§ Task to complete: Please return the lines below verbatim, beginning at the one that has "-- ==== Sys2Proof/WellFormed.lean" and stopping after the one that has "R313, in the order of their subcodes. -/", and add no other lines.

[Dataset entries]

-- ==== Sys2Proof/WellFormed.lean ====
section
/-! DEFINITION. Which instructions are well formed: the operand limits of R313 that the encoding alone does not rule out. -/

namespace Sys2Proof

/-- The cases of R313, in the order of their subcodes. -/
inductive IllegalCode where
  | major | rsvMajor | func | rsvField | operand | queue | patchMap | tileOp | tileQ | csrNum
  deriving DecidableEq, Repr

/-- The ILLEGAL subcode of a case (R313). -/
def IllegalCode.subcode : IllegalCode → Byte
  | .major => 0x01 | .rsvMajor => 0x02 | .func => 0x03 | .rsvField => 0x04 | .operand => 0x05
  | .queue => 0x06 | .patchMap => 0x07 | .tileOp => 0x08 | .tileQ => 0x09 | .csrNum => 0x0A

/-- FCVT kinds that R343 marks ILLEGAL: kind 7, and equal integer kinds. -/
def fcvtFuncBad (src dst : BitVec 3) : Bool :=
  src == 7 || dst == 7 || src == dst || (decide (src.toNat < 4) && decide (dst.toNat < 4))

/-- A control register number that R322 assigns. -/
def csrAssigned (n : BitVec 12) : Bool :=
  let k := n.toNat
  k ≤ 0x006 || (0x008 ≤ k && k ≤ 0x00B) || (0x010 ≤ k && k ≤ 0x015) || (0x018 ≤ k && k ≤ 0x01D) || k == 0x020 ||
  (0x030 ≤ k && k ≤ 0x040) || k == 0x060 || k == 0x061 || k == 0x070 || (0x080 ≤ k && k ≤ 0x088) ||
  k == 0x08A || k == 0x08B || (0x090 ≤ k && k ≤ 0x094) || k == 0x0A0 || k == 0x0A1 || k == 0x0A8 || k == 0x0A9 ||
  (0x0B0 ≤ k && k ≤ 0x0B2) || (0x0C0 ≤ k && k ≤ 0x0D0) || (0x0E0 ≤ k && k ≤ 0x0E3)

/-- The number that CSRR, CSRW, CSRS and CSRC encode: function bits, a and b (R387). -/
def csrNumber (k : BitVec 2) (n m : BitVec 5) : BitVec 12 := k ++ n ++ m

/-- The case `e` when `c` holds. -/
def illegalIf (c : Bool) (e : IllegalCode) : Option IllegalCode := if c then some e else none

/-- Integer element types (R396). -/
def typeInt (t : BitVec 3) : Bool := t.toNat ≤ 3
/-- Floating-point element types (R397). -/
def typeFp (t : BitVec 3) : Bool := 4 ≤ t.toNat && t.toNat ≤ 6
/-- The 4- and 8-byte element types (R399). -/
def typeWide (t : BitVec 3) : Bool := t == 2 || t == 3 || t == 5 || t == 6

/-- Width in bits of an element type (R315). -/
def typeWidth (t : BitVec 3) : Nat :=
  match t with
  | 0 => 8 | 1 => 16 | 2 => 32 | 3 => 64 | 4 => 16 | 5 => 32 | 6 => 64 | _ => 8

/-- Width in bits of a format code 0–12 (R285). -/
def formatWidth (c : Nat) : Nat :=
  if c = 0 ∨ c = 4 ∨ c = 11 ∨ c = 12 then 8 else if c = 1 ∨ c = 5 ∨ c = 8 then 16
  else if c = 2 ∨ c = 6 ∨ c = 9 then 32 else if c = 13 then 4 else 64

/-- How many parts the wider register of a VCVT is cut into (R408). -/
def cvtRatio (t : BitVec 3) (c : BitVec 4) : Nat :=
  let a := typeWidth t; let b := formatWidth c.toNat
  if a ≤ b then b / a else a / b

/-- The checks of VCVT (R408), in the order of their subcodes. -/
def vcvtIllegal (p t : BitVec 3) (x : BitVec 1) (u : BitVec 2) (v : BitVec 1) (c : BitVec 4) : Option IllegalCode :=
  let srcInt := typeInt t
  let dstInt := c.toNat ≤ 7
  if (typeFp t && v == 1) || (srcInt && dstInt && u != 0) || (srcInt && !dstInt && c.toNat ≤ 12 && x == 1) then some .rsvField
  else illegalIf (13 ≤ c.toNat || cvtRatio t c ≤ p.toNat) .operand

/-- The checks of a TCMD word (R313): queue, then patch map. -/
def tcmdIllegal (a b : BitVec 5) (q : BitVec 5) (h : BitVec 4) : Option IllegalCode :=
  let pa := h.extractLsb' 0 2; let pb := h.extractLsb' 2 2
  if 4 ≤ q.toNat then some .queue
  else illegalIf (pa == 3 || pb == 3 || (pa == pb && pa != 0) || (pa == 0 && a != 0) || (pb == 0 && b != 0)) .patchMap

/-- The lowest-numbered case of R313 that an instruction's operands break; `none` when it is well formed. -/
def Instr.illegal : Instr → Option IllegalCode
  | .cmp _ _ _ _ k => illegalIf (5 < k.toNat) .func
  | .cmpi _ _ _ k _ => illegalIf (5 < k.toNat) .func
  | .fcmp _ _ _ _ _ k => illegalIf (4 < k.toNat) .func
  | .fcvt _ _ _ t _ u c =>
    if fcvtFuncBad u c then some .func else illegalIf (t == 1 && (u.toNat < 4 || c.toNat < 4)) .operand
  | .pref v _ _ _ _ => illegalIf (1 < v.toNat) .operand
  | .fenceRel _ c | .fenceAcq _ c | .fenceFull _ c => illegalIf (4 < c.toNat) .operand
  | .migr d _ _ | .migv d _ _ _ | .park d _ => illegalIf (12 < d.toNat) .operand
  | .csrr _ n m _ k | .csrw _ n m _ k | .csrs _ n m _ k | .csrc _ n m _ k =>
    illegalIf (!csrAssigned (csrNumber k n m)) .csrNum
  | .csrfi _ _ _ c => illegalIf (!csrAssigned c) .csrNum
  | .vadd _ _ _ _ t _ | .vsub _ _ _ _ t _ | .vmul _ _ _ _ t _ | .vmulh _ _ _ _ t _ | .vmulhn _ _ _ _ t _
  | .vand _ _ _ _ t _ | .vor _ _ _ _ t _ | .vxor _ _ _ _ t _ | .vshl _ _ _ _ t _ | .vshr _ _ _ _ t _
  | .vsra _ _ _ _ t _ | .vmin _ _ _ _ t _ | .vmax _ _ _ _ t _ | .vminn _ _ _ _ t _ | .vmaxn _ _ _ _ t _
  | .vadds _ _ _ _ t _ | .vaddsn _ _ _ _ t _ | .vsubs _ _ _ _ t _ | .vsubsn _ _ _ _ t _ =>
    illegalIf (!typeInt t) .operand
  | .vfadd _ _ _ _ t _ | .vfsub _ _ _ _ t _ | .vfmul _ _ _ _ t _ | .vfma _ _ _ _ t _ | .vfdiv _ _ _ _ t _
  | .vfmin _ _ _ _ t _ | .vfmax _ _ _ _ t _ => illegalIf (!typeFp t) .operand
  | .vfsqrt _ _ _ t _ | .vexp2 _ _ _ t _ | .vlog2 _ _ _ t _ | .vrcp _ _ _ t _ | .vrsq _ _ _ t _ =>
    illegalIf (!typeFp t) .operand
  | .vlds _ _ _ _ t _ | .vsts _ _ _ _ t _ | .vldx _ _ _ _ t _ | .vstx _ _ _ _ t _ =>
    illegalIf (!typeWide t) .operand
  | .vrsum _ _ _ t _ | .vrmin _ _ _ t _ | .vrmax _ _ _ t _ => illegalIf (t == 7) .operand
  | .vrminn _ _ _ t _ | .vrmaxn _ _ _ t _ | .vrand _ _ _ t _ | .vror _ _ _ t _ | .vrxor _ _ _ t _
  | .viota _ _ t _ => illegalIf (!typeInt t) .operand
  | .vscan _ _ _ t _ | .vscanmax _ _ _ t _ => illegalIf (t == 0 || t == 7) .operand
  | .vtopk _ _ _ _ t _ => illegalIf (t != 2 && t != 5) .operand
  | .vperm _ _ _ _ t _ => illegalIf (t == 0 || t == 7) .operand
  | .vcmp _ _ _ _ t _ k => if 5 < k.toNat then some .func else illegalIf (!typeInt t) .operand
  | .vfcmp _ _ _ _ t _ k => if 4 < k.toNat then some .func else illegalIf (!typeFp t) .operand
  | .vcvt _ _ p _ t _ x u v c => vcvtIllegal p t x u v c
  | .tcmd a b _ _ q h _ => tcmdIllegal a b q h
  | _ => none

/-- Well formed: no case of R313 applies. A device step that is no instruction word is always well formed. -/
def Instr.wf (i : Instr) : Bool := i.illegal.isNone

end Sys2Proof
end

---

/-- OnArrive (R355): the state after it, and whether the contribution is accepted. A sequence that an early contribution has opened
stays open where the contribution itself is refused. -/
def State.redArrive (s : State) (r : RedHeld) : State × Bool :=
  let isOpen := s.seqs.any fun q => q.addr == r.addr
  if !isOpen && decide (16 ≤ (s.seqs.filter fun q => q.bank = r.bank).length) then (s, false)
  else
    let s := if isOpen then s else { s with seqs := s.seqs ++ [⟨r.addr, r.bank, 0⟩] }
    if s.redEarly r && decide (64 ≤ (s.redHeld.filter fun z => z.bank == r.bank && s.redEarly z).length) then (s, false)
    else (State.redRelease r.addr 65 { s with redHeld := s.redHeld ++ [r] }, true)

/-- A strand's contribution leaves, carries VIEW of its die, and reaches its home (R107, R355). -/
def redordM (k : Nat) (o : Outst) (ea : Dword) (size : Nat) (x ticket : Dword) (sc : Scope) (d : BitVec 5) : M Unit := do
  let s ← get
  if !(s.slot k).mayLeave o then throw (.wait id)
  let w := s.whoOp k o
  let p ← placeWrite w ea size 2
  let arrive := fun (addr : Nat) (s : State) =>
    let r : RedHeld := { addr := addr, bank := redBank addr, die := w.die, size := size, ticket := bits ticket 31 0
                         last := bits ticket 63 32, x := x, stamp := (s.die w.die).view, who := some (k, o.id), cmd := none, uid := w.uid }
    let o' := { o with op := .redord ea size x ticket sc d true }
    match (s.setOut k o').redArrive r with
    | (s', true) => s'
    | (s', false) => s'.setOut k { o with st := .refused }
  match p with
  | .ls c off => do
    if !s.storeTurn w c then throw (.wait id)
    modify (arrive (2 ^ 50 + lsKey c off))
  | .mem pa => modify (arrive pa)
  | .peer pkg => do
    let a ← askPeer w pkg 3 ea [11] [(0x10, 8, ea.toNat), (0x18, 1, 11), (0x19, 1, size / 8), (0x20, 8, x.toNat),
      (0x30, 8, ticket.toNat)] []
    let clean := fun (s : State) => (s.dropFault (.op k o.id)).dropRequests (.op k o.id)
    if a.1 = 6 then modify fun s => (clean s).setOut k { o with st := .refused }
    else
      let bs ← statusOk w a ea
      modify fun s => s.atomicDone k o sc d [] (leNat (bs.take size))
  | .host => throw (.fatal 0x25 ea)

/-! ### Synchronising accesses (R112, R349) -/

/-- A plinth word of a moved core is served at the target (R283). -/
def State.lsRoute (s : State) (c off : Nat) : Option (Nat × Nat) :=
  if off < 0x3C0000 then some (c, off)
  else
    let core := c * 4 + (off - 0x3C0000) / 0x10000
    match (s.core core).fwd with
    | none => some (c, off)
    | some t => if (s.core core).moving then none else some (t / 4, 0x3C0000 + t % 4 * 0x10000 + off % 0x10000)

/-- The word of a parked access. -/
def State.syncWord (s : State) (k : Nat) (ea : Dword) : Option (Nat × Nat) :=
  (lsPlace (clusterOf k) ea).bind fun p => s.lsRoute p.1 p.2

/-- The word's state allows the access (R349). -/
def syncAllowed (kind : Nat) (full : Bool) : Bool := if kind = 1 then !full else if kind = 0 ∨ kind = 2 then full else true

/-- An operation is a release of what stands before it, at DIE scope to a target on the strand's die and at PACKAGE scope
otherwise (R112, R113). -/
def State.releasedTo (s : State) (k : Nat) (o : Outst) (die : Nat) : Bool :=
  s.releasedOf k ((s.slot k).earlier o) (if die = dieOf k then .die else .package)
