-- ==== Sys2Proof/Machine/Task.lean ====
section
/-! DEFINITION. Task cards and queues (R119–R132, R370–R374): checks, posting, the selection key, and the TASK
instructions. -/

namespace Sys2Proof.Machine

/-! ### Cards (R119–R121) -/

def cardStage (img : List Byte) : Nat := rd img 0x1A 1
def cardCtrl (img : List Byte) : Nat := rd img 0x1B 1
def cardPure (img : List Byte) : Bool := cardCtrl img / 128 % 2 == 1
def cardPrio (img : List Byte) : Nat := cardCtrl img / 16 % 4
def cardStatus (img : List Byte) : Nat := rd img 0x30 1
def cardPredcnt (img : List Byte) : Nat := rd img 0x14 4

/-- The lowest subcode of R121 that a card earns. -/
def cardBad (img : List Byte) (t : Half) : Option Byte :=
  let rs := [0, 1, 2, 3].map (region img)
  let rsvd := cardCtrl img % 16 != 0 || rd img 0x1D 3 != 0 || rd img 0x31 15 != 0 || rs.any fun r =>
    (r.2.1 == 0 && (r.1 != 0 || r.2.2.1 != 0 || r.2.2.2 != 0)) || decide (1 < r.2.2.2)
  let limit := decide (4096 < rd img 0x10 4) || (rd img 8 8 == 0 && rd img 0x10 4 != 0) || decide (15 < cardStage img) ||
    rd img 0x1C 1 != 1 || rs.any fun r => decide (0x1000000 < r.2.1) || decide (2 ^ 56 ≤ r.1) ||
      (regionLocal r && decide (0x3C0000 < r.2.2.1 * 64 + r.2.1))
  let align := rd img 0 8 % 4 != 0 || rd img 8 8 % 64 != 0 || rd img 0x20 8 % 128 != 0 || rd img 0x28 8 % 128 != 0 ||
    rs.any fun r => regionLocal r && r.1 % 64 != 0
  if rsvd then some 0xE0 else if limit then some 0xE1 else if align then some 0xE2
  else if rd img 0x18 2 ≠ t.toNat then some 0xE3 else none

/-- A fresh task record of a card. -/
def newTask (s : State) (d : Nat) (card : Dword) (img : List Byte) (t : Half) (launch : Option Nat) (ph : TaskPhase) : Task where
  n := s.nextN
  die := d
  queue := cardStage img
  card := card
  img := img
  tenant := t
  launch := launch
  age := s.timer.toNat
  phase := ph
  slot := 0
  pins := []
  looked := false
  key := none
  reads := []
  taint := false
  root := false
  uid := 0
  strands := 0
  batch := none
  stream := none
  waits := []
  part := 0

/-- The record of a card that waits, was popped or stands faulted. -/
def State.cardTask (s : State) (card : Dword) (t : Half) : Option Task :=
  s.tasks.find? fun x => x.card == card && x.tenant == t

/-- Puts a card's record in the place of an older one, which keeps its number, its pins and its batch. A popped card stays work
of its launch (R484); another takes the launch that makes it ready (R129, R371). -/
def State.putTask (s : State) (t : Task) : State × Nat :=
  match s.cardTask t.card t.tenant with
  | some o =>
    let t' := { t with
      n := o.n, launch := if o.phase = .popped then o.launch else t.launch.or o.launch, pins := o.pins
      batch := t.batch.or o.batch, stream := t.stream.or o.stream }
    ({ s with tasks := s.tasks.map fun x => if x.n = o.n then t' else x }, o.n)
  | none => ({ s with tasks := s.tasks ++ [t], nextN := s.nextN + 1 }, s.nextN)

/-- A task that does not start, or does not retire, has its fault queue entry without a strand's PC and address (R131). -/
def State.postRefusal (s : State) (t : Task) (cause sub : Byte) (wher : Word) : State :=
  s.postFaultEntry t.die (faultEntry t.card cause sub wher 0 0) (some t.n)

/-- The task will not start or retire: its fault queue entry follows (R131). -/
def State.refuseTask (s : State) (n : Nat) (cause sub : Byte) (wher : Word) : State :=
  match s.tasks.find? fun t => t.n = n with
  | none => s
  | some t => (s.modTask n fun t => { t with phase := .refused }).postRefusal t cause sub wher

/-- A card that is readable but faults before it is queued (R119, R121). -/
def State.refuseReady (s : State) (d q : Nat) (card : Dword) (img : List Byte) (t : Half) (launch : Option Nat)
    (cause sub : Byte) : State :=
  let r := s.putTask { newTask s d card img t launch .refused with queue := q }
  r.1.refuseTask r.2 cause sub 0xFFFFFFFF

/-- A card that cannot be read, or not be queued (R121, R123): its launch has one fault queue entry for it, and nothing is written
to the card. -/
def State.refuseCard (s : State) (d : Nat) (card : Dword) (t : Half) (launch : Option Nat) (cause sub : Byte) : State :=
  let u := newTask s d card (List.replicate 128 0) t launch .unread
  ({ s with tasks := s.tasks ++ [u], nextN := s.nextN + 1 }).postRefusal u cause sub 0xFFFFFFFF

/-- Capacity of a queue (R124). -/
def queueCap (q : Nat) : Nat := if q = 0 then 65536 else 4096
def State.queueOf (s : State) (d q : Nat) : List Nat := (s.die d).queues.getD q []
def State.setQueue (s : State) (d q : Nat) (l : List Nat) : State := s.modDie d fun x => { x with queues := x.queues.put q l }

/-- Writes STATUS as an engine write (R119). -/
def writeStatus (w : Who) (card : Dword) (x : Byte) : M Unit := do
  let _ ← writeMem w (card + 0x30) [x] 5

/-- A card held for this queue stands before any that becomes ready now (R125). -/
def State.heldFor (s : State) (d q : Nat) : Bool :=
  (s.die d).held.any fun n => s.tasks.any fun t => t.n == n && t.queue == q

§ Task answer:
-- ==== Sys2Proof/WellFormed.lean ====
section
/-! DEFINITION. Which instructions are well formed: the operand limits of R313 that the encoding alone does not rule out. -/

namespace Sys2Proof

/-- The cases of R313, in the order of their subcodes. -/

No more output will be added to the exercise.